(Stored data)
::::::::

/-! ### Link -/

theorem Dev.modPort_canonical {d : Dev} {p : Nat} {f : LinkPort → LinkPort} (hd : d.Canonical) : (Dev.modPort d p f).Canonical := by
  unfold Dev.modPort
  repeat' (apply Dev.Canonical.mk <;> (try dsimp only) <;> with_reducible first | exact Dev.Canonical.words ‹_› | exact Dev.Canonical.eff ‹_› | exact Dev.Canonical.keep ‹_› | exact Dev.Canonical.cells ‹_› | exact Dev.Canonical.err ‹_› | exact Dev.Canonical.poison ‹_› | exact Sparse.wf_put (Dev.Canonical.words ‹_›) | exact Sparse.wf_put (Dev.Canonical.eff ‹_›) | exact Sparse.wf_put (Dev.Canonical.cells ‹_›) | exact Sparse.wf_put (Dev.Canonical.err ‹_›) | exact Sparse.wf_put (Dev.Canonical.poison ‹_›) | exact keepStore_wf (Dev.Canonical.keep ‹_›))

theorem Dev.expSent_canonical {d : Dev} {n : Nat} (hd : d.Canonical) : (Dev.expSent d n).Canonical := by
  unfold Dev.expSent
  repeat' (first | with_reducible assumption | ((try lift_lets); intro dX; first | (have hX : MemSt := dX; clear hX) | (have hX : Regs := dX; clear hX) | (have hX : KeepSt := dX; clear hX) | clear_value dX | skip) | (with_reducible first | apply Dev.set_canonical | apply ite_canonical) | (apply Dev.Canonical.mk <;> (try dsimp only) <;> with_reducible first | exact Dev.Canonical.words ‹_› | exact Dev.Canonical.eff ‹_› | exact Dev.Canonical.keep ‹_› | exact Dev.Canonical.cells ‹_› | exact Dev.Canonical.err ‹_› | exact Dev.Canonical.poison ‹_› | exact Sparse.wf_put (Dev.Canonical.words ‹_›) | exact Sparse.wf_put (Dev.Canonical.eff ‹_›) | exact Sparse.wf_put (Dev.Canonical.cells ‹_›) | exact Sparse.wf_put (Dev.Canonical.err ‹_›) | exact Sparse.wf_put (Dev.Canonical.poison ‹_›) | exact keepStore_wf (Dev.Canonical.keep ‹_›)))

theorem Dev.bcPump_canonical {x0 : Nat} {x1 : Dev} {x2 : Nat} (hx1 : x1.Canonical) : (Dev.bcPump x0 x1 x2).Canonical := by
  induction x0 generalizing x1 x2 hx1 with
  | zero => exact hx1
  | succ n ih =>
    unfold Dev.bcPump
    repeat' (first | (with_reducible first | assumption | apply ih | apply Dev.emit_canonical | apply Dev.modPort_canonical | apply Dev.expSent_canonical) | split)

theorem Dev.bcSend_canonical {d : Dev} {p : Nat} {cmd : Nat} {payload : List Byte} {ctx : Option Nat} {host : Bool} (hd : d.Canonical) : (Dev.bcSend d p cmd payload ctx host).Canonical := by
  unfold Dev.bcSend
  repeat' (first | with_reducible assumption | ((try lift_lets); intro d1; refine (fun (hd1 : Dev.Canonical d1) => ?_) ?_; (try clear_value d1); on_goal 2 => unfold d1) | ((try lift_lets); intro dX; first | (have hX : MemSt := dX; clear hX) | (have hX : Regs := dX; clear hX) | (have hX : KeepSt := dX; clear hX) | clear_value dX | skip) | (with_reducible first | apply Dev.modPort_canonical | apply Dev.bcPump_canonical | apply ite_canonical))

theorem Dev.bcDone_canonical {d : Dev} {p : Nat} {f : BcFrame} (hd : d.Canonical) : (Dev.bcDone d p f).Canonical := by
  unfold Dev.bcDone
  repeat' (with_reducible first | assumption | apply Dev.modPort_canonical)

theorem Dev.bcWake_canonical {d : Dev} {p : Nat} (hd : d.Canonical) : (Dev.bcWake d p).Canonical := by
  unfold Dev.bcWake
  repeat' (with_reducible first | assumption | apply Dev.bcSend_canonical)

::::::::

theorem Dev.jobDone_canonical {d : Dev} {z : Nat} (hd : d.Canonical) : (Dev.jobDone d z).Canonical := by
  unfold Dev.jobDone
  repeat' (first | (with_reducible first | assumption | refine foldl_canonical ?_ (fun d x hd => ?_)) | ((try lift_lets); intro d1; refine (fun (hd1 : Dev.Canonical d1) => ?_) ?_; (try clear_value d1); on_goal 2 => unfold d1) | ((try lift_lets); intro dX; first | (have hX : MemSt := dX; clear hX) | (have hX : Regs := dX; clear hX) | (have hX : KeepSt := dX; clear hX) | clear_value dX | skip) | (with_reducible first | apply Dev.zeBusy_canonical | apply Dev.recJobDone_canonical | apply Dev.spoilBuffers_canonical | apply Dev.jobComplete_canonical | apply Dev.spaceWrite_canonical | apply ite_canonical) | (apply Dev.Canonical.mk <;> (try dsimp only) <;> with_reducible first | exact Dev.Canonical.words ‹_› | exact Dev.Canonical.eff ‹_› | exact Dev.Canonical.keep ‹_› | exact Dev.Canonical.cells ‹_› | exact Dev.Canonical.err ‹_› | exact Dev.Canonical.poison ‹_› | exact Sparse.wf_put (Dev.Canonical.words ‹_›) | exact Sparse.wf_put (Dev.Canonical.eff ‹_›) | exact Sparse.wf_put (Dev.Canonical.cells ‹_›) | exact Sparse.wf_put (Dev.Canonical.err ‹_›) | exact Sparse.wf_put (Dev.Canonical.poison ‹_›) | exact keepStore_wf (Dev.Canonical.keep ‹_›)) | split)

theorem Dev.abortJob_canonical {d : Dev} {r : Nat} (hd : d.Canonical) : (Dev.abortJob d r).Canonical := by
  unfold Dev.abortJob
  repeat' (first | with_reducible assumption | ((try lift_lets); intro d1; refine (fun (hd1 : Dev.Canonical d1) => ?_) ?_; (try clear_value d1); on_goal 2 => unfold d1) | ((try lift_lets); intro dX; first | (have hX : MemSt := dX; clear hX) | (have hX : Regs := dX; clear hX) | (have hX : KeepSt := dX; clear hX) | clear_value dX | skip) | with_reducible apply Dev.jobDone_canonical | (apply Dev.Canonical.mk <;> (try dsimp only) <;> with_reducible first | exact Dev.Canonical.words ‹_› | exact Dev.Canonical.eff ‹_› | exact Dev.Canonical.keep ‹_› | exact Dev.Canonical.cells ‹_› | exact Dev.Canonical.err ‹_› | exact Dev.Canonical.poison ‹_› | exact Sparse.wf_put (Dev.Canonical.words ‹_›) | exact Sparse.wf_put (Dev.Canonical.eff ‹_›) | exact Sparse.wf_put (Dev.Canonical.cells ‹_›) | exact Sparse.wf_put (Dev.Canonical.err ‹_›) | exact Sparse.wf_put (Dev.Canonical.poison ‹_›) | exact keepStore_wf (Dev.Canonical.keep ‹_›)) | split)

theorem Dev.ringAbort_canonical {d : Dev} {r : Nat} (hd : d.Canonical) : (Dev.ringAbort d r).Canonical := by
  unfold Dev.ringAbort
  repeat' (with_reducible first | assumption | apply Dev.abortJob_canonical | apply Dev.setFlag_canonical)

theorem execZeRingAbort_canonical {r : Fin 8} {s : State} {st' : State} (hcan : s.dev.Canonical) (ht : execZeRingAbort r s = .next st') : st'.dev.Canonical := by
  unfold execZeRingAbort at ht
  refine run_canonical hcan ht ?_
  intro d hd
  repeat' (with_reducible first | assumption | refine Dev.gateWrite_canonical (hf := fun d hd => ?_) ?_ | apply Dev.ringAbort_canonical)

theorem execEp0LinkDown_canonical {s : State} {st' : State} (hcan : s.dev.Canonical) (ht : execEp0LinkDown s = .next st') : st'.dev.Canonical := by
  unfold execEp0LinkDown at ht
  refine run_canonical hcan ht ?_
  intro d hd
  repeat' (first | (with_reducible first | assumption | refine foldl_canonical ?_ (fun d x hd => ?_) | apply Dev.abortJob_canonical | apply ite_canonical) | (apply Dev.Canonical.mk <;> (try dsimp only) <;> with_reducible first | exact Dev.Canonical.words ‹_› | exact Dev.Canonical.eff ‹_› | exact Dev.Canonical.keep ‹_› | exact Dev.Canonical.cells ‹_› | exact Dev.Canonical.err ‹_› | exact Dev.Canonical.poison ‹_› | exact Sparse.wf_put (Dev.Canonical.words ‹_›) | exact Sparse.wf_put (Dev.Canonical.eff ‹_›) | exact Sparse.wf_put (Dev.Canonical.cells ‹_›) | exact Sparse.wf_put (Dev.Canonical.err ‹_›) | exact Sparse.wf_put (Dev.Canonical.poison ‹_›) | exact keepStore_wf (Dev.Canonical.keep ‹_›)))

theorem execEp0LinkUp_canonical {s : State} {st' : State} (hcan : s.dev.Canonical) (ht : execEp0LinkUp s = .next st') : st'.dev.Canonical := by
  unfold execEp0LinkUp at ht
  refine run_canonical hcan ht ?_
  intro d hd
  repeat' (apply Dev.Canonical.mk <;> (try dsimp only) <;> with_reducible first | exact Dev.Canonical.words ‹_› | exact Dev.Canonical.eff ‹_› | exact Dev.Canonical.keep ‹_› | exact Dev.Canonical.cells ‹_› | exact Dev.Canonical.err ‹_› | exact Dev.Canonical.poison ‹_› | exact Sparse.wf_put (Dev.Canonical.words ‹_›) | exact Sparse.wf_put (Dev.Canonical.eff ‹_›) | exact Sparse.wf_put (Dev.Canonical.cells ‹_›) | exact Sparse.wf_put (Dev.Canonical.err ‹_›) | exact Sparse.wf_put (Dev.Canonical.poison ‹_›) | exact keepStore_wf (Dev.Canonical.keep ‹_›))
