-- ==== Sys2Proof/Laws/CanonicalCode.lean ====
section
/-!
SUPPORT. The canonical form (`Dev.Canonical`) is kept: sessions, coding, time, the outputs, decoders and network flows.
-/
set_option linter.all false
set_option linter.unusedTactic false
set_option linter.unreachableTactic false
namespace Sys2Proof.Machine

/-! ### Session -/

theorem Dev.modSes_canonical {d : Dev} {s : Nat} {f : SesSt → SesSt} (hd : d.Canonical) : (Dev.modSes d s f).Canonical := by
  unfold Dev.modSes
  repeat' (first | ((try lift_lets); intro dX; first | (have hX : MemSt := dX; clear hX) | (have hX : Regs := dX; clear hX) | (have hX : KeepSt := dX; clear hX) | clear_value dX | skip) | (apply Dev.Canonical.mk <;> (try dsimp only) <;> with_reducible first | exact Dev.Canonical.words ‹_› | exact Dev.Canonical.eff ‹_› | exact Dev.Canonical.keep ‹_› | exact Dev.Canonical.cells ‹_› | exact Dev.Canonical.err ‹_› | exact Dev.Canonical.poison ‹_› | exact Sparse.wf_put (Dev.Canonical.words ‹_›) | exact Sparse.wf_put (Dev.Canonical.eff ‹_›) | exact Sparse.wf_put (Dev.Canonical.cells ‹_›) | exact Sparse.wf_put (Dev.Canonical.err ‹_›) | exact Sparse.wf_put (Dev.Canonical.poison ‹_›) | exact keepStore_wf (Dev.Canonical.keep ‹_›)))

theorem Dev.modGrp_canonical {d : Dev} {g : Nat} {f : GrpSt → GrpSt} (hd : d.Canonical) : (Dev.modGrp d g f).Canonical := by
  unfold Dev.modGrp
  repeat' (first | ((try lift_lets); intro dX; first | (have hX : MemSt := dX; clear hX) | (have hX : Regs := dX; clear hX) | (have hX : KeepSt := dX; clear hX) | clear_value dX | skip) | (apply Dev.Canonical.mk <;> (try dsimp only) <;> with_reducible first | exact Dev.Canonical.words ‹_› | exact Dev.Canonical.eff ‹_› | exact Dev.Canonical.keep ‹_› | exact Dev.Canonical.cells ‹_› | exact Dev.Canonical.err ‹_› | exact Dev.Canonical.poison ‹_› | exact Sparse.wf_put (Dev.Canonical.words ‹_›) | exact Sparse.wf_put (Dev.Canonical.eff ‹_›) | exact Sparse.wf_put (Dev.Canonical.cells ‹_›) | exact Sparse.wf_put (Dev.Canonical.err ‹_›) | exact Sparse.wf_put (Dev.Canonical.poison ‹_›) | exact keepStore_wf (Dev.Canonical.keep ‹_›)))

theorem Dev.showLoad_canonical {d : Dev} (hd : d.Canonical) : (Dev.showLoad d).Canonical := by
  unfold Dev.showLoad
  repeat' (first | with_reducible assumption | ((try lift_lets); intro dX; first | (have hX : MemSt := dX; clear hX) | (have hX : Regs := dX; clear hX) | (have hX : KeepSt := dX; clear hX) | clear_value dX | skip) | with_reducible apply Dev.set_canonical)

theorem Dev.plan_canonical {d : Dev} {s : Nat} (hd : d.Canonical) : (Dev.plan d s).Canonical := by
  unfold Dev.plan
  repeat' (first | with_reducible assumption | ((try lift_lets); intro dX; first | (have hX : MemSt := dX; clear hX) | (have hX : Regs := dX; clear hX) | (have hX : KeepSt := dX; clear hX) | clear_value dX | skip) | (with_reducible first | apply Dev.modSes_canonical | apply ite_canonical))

::::::::

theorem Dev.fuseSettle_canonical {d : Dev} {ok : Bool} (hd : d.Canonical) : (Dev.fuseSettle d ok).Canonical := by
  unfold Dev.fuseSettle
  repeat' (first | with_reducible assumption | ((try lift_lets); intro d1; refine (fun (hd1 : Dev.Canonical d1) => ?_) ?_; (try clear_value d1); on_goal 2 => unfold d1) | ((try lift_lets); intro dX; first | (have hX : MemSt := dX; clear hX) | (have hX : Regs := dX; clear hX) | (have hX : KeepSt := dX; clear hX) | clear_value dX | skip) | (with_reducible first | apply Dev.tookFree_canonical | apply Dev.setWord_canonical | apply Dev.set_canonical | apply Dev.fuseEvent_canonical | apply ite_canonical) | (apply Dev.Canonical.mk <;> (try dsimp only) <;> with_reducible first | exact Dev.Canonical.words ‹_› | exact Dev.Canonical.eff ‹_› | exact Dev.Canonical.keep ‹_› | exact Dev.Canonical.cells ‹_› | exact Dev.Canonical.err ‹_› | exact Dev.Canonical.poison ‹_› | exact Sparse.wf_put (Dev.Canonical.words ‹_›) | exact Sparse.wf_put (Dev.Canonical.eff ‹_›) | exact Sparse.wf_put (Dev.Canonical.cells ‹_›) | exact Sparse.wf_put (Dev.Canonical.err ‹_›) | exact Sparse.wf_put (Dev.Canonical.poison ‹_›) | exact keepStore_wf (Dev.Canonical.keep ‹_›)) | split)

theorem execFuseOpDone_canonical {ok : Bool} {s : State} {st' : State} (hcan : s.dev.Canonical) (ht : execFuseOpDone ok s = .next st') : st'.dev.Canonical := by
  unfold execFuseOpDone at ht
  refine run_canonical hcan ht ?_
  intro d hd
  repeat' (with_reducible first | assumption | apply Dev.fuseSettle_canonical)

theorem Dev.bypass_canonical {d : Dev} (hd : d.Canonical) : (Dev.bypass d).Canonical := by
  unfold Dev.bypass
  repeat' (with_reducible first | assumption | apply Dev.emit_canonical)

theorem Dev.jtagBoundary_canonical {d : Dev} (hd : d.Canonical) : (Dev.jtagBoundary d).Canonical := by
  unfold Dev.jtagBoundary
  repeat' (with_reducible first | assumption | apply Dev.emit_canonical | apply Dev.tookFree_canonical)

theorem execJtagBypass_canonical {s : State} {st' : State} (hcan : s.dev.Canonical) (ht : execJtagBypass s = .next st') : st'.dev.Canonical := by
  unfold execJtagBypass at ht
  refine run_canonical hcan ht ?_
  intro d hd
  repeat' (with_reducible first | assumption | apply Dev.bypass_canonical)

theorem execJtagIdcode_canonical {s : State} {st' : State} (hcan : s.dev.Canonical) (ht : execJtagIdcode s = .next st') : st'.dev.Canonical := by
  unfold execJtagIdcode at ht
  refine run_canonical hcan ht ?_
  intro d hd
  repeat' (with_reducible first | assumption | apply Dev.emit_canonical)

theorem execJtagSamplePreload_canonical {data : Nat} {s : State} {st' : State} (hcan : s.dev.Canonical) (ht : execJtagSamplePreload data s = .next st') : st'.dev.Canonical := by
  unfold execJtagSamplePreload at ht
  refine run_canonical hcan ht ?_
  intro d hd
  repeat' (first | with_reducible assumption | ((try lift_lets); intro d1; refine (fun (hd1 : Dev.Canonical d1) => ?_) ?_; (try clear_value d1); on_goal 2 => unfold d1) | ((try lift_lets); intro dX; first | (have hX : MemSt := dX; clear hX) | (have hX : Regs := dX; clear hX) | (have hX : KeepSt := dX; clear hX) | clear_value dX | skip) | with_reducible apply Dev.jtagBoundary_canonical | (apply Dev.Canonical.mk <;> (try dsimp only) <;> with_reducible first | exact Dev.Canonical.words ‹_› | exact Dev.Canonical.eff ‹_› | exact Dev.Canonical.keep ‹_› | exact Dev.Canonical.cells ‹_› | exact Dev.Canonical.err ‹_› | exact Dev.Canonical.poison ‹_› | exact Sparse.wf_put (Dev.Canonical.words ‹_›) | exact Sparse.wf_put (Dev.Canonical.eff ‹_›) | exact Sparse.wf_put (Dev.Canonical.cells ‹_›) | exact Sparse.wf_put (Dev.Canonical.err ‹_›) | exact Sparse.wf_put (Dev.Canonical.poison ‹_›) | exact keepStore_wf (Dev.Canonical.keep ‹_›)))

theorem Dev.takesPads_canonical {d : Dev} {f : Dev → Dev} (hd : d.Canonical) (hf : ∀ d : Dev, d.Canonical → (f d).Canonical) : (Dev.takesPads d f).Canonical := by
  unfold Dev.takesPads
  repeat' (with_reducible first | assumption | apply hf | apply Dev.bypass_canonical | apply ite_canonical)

::::::::

◆ What is being asked
In the entries above, find the line holding "set_option linter.all false" and the line holding "unfold Dev.modSes", then retype exactly those two lines and every line between them, and nothing else.

◆ Response area
set_option linter.all false
set_option linter.unusedTactic false
set_option linter.unreachableTactic false
namespace Sys2Proof.Machine

/-! ### Session -/

theorem Dev.modSes_canonical {d : Dev} {s : Nat} {f : SesSt → SesSt} (hd : d.Canonical) : (Dev.modSes d s f).Canonical := by
  unfold Dev.modSes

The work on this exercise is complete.